*** Begin section ***

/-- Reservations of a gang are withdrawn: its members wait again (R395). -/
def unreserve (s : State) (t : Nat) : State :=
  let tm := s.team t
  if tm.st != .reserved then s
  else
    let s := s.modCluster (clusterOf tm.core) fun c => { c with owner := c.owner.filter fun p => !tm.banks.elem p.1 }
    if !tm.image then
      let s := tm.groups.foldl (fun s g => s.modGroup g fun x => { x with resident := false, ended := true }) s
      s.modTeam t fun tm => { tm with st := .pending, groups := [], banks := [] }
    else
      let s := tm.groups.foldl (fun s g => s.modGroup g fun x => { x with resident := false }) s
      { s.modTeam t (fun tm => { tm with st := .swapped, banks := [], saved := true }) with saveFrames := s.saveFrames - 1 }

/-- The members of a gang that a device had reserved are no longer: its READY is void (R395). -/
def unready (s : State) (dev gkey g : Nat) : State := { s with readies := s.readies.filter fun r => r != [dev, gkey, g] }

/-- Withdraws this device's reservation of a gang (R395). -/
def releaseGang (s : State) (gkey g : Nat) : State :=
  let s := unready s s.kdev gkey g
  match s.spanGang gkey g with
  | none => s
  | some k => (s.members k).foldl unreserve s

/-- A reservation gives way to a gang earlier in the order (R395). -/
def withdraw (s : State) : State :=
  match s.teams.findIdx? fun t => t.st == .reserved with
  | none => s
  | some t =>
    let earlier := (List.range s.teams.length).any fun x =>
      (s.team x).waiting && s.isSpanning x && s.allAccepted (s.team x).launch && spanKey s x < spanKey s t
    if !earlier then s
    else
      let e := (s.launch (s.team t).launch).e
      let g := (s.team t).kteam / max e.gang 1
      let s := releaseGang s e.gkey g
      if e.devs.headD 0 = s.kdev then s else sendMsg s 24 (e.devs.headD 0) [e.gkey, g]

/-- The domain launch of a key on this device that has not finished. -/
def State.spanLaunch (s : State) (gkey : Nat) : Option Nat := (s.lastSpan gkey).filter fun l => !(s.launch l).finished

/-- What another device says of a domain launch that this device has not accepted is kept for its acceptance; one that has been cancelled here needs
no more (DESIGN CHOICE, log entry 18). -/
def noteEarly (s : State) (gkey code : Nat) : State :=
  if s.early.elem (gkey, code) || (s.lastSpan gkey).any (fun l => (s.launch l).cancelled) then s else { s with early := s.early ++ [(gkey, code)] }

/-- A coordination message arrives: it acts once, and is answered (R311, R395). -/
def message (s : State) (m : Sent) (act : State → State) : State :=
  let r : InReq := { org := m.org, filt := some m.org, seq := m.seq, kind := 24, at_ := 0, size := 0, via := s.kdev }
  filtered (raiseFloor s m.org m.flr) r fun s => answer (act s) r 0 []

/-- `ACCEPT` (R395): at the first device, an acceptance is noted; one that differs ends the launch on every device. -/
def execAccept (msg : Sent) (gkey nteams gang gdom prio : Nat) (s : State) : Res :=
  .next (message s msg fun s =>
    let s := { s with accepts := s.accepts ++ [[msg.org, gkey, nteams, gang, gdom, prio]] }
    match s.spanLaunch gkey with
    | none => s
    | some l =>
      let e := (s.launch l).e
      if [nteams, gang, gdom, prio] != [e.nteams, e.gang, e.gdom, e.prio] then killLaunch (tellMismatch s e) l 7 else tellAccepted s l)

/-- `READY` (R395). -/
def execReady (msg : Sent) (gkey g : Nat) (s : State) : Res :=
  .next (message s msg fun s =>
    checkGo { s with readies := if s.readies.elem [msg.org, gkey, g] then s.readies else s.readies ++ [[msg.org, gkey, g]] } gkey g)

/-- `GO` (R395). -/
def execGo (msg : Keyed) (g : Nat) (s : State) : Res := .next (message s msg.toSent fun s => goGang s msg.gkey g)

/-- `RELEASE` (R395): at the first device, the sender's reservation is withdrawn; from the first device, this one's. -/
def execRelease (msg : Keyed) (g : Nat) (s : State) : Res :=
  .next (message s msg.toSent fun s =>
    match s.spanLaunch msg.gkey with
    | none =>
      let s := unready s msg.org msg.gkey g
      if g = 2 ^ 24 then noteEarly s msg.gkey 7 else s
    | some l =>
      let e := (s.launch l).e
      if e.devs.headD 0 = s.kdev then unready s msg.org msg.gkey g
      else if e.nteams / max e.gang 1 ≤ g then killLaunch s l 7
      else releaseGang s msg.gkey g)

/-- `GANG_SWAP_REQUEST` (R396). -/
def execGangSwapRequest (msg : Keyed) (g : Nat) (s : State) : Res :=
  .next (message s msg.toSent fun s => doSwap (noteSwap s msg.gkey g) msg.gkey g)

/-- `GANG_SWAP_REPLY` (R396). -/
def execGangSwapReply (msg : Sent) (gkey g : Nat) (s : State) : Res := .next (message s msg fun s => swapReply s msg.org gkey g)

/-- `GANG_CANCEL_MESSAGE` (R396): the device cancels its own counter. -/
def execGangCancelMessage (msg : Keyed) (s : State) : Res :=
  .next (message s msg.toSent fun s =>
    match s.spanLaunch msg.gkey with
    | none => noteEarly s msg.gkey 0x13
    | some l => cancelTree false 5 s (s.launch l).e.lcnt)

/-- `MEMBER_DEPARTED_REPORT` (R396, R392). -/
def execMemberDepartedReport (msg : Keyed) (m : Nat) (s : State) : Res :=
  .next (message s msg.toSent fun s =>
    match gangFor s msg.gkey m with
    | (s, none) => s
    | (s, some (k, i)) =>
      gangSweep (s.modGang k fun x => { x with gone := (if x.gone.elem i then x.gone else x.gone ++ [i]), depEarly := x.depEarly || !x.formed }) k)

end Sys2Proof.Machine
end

*** End section ***
*** Begin section ***

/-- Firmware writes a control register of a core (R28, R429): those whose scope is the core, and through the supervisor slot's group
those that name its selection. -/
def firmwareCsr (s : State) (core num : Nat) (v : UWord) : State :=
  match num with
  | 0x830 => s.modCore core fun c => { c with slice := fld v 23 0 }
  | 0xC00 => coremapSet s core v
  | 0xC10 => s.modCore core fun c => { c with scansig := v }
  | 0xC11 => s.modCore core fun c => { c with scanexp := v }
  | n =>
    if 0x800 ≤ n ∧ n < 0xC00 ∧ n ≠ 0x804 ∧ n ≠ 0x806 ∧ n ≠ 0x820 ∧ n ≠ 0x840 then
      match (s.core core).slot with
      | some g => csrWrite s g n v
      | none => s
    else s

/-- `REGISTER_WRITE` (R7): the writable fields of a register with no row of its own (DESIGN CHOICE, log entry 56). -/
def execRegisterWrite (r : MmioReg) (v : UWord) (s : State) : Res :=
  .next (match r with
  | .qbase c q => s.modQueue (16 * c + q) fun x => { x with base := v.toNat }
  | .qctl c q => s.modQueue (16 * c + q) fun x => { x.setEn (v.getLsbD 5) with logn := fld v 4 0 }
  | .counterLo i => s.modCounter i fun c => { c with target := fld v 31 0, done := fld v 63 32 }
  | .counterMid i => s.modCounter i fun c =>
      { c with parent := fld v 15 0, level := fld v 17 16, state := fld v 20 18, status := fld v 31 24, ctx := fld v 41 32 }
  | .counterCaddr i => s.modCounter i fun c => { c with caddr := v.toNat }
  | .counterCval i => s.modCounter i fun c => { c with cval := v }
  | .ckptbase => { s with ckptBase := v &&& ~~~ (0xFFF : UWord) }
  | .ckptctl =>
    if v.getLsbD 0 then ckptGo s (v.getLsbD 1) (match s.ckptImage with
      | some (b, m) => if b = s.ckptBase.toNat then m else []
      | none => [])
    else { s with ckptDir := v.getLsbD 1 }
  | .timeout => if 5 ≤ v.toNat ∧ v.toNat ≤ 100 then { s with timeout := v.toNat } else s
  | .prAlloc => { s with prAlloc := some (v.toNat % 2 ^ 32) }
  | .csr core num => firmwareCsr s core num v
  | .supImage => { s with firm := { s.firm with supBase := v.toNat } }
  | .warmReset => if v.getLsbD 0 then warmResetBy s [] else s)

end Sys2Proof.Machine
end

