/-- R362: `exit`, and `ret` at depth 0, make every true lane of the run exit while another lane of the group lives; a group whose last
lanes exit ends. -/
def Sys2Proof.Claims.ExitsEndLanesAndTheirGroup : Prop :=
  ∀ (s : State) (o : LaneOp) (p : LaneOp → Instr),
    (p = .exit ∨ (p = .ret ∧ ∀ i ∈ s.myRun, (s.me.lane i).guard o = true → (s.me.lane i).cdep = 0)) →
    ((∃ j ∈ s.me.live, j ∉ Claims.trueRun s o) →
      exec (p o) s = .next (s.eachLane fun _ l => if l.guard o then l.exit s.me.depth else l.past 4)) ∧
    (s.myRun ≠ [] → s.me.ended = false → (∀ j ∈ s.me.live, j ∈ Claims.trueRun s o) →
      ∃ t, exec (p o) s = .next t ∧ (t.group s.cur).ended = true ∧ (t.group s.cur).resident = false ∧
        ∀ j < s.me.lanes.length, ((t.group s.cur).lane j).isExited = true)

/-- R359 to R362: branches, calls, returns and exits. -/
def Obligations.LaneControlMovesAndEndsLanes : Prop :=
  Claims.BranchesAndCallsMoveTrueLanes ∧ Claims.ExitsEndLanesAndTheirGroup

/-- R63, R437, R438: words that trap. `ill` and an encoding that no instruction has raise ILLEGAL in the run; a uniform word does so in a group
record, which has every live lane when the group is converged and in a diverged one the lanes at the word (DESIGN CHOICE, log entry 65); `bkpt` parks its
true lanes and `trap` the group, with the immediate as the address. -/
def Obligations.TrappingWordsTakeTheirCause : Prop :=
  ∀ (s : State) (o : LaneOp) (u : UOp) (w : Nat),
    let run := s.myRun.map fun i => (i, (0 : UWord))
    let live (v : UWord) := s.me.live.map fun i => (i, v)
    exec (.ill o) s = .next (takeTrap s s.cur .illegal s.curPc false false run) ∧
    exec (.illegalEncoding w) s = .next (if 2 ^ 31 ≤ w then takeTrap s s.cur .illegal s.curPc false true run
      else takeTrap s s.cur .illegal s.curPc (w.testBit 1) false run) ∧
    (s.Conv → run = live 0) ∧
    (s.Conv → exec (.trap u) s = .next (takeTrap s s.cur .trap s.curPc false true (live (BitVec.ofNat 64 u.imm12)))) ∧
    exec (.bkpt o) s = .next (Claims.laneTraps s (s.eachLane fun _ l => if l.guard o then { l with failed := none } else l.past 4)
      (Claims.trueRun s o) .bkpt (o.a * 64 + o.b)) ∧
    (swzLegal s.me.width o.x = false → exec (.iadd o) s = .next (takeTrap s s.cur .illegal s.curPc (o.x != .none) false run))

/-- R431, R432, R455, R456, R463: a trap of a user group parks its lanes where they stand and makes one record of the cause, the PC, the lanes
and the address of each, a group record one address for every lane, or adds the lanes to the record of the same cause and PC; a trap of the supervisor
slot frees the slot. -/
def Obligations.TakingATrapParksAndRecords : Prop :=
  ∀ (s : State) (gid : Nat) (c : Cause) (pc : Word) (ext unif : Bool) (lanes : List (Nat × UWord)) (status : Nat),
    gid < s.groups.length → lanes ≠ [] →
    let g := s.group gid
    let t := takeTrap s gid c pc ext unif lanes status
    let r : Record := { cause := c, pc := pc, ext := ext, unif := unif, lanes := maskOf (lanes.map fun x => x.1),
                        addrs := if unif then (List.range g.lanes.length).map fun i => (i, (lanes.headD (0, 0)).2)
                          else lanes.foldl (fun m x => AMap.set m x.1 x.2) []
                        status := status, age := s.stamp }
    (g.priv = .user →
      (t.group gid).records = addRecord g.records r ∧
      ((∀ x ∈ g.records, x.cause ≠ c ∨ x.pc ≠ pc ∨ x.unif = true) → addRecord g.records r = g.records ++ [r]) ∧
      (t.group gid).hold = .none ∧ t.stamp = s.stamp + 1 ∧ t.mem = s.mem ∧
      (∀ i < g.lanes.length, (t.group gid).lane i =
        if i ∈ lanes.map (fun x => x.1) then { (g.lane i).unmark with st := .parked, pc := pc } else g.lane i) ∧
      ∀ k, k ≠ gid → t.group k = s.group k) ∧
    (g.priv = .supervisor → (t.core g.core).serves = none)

*** End section ***
*** Begin section ***

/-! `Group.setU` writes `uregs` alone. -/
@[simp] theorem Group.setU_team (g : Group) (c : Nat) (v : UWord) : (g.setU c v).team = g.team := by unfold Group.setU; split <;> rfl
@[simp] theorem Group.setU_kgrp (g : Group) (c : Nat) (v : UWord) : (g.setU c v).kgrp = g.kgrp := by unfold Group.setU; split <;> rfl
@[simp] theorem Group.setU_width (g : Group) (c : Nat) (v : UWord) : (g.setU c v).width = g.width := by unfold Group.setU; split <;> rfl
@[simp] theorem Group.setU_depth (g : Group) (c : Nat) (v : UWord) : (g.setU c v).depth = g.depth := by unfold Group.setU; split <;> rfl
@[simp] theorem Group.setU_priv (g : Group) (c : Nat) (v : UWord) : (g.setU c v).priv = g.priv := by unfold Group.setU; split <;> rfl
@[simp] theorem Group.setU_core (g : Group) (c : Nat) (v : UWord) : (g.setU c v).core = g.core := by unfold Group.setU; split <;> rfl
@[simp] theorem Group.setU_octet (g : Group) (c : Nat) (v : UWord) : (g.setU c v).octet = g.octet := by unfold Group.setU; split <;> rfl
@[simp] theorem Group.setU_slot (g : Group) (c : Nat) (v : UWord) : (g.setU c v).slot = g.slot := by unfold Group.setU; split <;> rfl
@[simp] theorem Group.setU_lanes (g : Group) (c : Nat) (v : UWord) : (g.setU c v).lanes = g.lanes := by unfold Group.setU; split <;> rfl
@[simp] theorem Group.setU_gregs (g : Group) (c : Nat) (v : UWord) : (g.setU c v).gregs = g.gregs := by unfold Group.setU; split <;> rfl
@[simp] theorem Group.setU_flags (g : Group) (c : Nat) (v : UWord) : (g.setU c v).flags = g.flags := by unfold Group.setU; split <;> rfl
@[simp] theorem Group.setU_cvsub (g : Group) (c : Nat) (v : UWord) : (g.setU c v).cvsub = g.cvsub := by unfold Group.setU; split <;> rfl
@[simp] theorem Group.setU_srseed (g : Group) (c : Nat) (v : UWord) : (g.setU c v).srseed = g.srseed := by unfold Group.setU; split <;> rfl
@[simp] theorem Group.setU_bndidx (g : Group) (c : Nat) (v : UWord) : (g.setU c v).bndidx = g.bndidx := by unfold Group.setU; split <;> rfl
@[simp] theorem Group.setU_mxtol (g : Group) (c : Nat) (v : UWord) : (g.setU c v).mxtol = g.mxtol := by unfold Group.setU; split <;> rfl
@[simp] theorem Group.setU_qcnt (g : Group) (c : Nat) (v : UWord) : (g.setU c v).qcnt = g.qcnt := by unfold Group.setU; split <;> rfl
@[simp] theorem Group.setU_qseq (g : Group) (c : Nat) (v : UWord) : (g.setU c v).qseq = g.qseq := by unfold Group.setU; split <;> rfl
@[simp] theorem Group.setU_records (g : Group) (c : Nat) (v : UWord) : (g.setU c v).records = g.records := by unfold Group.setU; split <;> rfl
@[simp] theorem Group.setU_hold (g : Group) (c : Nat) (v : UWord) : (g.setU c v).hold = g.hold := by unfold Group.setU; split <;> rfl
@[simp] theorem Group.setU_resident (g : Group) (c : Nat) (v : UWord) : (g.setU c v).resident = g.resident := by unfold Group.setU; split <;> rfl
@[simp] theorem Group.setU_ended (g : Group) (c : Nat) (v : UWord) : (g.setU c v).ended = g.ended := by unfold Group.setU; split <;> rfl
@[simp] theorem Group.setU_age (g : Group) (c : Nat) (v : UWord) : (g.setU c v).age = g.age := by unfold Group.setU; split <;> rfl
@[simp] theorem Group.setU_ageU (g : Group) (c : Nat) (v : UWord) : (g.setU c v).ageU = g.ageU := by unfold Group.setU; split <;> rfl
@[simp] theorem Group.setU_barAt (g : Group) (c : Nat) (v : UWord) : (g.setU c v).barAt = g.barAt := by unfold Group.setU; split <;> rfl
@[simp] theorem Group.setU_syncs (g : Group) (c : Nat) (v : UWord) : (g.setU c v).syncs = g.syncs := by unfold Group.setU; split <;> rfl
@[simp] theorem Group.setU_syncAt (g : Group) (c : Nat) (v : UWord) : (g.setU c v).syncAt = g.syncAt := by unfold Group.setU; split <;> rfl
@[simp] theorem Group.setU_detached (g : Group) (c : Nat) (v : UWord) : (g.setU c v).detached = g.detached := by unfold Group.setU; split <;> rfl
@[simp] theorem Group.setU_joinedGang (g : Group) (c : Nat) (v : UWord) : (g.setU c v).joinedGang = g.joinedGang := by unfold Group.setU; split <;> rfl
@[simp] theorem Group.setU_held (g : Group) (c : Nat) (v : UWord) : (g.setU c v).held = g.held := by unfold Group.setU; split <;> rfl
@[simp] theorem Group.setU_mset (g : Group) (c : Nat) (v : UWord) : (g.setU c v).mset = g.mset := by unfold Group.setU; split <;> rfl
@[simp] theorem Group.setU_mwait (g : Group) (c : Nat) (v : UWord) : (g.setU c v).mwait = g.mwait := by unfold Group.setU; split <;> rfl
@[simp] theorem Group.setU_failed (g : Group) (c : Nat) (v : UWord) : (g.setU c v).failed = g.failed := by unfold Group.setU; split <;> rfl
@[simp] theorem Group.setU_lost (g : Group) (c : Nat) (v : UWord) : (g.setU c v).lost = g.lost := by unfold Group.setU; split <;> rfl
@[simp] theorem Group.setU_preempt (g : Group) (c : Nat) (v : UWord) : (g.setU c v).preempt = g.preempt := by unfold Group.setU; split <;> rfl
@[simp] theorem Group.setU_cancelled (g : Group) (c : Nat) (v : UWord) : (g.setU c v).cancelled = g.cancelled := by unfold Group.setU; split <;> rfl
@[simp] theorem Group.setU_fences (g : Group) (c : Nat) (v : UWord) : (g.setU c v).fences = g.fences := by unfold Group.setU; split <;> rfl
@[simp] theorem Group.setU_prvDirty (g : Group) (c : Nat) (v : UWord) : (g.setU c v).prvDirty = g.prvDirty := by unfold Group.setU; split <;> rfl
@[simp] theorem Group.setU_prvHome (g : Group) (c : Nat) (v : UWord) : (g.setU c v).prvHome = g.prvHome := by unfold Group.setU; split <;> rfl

*** End section ***

TASK TO COMPLETE:
Copy back the listing above exactly, but only from the line with "def noteEarly (s" through the line with "def message (s", both ends included.

EXERCISE OUTPUT:
def noteEarly (s : State) (gkey code : Nat) : State :=
  if s.early.elem (gkey, code) || (s.lastSpan gkey).any (fun l => (s.launch l).cancelled) then s else { s with early := s.early ++ [(gkey, code)] }

/-- A coordination message arrives: it acts once, and is answered (R311, R395). -/
def message (s : State) (m : Sent) (act : State → State) : State :=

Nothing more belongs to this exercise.